Instructions for the task: Scan the records for the word "words". Copy each line that includes it.

Saved entries
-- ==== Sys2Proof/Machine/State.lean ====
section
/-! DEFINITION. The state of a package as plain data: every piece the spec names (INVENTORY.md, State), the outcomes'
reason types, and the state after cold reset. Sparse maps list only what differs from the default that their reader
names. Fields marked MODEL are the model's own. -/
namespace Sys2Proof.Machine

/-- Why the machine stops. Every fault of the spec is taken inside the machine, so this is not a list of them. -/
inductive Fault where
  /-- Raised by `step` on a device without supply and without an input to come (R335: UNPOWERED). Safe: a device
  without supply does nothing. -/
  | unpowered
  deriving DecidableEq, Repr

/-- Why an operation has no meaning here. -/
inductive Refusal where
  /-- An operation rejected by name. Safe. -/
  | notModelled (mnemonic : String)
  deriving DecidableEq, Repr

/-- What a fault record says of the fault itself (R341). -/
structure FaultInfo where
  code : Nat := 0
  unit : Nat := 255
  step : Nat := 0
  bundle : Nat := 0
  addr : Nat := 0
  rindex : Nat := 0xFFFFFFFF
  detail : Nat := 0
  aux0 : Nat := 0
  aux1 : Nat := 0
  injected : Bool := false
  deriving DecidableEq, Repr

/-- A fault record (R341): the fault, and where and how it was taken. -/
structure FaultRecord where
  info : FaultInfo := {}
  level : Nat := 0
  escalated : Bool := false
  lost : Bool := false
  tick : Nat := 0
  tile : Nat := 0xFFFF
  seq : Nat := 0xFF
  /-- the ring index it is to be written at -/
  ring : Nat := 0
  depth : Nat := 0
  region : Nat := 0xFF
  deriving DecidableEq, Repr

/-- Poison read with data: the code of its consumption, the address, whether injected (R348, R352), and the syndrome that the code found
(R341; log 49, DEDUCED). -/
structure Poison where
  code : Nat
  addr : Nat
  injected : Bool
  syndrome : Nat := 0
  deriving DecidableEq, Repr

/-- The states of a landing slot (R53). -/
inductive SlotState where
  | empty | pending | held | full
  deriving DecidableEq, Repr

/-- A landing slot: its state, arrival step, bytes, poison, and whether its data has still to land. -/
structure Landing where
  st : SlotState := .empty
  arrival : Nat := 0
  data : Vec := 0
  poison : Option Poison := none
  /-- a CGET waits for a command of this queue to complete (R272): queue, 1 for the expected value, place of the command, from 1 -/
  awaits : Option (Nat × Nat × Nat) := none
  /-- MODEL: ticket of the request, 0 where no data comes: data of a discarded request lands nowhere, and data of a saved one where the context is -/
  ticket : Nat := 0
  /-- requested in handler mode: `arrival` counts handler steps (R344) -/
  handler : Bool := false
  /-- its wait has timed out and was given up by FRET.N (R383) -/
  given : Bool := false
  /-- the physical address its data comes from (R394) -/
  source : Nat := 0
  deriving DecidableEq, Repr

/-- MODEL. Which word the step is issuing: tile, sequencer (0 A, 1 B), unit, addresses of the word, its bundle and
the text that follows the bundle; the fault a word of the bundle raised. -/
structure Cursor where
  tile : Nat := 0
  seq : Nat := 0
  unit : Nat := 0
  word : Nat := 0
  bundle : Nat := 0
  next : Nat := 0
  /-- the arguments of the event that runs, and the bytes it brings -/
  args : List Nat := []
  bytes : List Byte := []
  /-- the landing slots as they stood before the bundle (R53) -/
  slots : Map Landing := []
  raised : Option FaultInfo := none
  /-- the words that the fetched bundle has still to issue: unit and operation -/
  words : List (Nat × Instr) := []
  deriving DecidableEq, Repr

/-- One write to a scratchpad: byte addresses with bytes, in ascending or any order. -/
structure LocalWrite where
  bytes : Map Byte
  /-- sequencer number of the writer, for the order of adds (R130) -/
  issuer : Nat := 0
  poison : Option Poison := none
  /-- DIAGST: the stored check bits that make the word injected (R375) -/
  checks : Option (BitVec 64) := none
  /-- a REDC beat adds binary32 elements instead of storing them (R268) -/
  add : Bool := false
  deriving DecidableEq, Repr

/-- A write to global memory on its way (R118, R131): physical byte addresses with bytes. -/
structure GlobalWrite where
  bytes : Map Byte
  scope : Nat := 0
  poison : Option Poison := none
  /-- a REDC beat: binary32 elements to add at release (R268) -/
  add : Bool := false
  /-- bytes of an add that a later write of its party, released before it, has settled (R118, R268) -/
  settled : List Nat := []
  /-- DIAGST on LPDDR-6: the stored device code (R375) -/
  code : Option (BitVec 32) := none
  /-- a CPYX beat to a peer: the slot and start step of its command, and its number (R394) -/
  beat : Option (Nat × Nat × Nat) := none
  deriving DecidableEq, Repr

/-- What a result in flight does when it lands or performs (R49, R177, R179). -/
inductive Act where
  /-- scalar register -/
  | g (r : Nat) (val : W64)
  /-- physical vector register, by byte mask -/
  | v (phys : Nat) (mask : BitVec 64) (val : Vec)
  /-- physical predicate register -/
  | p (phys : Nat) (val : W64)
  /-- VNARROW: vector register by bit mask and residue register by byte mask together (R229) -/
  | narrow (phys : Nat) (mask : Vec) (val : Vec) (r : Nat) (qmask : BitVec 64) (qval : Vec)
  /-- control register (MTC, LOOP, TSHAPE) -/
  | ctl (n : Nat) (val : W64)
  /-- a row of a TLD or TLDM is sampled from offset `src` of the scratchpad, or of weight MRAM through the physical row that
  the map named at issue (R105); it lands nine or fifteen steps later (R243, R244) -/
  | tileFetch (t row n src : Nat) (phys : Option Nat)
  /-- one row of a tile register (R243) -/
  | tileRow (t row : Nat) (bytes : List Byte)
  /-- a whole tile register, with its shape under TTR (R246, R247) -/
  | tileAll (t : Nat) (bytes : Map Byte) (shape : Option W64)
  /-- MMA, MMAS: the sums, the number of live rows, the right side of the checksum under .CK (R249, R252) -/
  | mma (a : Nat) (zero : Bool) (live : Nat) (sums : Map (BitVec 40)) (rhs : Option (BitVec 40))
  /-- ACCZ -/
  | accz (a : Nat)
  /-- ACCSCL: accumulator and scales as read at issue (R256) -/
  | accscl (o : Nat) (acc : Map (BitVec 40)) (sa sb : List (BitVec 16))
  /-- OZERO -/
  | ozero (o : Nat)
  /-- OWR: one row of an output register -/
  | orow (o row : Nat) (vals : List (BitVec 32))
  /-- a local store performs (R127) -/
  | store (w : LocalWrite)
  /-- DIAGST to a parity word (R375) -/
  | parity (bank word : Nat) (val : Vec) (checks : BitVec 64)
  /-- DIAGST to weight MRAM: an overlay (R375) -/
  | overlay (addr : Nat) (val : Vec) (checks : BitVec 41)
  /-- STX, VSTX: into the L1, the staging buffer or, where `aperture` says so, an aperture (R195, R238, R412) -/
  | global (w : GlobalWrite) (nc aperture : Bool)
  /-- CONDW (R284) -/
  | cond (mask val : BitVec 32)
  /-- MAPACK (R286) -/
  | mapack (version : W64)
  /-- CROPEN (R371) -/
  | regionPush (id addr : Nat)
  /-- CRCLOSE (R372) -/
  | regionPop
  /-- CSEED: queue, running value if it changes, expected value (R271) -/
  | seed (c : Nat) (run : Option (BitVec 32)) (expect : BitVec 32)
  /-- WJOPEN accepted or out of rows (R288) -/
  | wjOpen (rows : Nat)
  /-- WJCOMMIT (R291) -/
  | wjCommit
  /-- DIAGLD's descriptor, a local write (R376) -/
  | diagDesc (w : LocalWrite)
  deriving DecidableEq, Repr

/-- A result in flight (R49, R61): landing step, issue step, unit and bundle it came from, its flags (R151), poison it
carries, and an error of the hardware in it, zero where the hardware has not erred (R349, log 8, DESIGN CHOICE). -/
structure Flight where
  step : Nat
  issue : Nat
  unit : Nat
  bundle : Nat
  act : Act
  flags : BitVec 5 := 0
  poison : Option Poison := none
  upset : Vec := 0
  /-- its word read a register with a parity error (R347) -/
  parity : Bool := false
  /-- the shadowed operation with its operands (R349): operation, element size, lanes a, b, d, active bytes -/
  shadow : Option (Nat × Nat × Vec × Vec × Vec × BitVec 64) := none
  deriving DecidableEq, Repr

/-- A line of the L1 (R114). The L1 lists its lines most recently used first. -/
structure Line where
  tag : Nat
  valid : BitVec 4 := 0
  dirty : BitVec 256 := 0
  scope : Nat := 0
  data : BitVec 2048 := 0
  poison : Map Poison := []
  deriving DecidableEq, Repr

...

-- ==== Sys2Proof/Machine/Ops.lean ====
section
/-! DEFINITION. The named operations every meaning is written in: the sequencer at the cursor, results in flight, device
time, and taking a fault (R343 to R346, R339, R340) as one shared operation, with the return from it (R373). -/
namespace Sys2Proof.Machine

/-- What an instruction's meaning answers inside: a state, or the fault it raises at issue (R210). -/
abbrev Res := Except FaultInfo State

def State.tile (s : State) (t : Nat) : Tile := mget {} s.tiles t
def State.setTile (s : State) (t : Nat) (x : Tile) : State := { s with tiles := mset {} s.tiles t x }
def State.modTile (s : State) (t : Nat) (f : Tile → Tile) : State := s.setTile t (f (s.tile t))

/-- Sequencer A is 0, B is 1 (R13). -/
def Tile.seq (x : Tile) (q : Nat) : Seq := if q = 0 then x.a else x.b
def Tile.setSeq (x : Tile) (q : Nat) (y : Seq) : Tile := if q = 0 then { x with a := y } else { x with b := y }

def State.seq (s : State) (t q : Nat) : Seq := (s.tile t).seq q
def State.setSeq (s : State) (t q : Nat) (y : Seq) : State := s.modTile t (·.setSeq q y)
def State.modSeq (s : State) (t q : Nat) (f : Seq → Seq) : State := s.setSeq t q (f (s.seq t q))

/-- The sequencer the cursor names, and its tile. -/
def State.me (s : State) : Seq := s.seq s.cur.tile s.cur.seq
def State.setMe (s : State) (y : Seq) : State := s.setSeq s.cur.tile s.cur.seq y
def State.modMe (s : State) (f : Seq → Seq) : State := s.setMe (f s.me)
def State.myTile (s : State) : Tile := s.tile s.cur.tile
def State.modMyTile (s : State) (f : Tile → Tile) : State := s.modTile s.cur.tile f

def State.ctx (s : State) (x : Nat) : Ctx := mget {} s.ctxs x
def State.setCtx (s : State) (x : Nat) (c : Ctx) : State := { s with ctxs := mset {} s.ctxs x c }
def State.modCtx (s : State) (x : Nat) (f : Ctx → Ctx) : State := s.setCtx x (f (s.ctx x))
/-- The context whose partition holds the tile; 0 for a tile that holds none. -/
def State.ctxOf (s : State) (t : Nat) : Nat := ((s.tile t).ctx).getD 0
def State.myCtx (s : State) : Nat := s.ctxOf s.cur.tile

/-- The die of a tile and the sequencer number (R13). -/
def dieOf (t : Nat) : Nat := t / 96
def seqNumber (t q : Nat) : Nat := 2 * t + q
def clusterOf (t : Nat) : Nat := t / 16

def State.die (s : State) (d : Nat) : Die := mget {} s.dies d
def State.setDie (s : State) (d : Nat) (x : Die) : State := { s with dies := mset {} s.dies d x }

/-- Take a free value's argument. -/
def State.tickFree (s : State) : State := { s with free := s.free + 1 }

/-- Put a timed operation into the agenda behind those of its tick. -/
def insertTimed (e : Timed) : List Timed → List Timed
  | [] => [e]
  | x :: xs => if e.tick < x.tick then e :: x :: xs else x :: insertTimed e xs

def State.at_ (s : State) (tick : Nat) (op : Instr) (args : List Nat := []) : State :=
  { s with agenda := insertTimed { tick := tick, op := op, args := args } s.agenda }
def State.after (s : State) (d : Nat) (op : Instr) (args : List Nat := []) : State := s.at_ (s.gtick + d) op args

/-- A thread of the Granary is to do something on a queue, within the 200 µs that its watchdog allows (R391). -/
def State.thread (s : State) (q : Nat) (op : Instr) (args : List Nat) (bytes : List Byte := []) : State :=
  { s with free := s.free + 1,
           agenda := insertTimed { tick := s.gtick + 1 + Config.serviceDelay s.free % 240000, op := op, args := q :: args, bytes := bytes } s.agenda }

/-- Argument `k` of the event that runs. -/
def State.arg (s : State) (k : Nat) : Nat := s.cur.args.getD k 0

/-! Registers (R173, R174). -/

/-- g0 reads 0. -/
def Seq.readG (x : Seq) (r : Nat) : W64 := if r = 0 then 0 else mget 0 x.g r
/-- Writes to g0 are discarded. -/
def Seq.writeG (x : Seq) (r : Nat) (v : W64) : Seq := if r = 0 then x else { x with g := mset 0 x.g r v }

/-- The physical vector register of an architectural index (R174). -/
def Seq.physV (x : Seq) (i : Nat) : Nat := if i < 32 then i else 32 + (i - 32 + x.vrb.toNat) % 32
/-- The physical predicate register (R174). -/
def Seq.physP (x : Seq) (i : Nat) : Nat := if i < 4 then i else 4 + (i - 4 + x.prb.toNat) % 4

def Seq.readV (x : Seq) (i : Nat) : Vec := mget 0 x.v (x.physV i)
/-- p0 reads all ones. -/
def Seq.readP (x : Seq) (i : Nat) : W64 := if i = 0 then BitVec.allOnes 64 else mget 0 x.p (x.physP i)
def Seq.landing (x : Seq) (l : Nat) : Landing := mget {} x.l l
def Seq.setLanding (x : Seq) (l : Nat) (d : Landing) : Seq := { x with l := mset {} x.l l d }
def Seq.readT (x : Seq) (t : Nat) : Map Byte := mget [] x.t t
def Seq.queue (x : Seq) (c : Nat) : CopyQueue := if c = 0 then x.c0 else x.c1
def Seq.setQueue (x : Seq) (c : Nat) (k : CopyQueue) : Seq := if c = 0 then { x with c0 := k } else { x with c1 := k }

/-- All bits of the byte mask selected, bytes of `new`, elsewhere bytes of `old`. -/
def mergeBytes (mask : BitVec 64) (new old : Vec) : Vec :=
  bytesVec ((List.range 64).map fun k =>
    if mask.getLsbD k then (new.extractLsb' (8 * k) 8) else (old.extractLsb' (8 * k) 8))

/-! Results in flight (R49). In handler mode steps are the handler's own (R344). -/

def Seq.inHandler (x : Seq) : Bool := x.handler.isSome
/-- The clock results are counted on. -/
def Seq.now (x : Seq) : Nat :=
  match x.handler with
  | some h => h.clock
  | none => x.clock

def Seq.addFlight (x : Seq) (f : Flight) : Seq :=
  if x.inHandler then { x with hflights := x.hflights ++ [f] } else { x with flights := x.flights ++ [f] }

--

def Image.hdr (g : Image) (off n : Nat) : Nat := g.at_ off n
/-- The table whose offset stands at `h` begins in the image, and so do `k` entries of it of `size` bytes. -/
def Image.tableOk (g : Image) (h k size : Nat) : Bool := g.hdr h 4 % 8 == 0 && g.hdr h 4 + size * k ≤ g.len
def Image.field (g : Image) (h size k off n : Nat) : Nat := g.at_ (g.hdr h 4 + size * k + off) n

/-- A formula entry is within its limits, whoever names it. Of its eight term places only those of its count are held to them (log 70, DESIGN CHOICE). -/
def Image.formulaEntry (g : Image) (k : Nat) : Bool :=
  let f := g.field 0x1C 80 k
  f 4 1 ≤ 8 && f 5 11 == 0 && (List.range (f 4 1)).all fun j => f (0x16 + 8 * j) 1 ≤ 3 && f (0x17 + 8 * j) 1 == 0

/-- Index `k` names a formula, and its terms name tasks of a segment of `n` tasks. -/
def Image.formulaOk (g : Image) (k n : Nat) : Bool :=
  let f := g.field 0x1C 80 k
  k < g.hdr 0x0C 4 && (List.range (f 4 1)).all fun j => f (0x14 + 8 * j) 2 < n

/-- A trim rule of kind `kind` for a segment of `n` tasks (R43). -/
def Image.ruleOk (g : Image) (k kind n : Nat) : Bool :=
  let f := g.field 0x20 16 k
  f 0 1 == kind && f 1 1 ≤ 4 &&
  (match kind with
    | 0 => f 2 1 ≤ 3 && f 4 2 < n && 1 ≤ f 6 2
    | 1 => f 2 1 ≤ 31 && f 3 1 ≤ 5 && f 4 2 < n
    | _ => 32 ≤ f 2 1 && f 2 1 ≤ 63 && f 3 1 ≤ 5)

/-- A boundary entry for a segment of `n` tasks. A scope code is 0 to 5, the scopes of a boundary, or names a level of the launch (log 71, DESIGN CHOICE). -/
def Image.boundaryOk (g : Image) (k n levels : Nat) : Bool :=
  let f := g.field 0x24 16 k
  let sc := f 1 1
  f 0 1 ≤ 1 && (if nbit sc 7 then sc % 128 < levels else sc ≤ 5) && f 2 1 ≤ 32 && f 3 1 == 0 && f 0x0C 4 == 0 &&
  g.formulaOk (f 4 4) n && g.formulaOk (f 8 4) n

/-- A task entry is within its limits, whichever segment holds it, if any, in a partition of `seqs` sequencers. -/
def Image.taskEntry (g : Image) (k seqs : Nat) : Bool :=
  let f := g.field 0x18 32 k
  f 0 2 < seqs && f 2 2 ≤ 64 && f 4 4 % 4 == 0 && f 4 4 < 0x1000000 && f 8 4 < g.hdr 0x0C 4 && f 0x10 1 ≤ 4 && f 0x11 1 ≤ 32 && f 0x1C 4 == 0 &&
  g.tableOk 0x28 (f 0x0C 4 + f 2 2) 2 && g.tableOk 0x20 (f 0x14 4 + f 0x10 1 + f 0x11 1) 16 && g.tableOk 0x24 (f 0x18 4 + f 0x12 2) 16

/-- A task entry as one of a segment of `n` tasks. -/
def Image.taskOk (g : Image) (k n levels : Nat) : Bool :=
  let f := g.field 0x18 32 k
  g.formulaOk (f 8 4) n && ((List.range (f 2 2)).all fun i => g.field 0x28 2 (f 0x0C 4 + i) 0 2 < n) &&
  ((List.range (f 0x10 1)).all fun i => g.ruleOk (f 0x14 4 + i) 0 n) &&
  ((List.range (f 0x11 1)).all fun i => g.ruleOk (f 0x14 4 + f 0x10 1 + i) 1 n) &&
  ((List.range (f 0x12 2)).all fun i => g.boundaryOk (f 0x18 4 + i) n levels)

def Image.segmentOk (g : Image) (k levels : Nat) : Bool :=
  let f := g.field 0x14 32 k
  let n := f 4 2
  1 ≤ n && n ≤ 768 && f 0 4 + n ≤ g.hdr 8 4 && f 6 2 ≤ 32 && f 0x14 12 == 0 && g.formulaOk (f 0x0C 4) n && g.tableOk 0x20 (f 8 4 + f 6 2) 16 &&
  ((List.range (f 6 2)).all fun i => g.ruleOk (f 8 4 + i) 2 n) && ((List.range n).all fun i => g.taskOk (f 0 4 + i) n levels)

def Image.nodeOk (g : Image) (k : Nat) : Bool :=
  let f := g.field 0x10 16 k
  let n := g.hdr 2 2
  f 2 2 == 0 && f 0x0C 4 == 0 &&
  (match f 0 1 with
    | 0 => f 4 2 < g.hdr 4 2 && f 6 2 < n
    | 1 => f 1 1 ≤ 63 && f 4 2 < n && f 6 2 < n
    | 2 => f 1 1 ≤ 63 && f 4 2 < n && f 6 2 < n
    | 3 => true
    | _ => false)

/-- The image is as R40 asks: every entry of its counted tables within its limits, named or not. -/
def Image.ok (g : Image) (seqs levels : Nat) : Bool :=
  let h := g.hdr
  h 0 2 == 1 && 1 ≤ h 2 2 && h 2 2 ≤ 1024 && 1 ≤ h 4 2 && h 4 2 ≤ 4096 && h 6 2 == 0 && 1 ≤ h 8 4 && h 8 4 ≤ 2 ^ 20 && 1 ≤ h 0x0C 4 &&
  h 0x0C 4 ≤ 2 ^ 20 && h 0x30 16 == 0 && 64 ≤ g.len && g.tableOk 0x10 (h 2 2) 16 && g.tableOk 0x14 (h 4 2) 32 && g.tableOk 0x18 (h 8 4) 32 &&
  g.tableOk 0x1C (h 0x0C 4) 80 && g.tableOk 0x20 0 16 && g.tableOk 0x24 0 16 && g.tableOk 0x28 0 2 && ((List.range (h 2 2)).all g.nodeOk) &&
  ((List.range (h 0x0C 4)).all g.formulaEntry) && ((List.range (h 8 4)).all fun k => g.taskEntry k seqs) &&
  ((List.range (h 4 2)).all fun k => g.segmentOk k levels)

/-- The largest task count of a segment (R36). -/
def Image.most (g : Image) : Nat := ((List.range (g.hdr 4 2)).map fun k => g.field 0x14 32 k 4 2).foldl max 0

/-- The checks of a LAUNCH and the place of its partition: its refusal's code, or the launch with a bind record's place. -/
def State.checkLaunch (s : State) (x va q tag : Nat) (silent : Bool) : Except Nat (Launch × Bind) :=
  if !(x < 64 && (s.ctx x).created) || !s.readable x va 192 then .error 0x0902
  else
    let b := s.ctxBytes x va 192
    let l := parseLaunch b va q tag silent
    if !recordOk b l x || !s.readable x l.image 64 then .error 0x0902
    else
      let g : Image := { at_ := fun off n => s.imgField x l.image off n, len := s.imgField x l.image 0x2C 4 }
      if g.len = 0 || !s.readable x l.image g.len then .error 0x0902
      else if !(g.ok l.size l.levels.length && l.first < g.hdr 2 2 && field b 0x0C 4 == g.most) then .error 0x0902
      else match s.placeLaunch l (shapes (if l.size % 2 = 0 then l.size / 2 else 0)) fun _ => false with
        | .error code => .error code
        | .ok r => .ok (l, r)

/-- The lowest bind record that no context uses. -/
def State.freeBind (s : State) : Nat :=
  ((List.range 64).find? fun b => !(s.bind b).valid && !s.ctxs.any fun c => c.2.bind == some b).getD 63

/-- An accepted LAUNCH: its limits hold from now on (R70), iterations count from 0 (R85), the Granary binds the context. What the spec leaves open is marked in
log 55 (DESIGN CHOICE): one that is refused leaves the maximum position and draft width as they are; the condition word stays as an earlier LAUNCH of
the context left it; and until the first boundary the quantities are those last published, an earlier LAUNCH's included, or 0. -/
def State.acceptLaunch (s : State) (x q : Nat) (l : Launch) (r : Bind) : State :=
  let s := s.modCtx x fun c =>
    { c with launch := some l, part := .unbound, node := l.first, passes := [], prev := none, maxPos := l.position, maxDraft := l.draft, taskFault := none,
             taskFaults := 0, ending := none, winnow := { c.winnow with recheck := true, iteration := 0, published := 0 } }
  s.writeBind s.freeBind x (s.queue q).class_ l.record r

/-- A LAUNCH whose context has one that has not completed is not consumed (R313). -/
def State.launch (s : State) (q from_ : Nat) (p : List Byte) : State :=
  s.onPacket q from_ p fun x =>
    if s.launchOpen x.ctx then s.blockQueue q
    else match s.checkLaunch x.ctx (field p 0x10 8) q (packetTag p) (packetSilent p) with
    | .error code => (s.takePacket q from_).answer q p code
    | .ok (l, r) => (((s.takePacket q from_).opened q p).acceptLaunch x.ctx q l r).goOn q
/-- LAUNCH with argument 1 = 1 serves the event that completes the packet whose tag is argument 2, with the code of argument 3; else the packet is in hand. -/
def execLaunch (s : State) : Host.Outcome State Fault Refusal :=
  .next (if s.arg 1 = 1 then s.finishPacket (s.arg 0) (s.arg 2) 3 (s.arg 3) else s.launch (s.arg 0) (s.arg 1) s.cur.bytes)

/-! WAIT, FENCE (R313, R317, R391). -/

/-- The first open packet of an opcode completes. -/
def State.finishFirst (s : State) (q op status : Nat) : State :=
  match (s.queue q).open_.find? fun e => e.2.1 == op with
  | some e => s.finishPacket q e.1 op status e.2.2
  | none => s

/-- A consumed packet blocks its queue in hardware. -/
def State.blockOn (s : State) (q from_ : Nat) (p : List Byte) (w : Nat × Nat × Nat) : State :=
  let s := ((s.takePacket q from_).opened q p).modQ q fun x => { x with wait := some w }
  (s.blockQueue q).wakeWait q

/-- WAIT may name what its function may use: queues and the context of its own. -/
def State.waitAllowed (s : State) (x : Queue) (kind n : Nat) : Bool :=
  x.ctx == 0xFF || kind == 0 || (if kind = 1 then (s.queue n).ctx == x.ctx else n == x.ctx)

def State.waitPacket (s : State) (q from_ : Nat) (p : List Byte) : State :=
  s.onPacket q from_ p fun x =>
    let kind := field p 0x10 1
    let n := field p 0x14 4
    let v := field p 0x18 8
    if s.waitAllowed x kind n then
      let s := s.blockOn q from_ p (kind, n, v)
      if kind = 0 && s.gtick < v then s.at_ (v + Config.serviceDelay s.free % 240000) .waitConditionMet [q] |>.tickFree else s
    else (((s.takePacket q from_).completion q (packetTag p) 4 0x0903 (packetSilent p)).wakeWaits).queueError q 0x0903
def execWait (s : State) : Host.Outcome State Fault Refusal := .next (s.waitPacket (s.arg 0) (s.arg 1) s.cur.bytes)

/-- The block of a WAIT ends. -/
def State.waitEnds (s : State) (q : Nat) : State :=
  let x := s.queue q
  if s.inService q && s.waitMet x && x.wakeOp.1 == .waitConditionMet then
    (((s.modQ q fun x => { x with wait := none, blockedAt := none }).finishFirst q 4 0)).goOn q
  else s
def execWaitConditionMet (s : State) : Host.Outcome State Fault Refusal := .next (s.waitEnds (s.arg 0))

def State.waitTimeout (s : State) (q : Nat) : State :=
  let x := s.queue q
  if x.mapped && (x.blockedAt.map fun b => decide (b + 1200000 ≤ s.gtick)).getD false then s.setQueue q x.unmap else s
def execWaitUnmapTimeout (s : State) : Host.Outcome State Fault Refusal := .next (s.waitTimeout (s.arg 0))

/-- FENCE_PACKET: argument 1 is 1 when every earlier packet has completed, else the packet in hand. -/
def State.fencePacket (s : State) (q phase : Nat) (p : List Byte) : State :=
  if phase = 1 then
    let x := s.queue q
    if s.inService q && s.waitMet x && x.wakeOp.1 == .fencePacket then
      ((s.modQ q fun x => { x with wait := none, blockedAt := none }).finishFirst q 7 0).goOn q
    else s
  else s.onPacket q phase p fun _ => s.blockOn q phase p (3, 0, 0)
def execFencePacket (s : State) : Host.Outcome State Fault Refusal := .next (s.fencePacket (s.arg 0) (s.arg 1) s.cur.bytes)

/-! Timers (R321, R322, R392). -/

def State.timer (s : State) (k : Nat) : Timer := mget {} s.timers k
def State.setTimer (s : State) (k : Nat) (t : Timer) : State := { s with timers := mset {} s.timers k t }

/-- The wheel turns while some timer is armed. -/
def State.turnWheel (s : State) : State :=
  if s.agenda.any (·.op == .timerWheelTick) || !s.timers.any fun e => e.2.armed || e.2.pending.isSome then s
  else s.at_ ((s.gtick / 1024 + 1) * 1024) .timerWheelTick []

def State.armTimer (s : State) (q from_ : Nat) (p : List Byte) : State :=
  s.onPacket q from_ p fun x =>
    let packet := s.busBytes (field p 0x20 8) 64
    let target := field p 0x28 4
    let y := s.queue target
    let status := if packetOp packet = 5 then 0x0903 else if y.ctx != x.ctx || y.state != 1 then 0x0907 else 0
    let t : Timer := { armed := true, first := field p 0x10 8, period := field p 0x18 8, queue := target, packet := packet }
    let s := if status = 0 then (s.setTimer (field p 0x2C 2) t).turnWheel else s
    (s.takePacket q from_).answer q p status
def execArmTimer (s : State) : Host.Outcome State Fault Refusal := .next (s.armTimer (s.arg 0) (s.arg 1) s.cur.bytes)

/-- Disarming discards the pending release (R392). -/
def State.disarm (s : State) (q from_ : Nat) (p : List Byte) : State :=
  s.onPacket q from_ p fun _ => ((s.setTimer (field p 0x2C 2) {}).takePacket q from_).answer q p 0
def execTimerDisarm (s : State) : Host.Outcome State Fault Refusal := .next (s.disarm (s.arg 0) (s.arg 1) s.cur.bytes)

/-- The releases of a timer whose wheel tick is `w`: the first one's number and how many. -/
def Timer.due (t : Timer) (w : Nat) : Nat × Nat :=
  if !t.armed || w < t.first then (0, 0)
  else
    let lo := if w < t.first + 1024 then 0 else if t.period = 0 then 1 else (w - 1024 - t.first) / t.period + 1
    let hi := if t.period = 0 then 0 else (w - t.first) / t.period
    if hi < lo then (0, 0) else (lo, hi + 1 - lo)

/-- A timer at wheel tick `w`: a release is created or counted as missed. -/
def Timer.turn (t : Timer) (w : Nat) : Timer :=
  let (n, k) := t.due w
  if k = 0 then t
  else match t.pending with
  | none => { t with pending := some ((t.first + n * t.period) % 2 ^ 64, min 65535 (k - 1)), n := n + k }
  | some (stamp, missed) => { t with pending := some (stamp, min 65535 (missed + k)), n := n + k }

Answer space:
  /-- the words that the fetched bundle has still to issue: unit and operation -/
  words : List (Nat × Instr) := []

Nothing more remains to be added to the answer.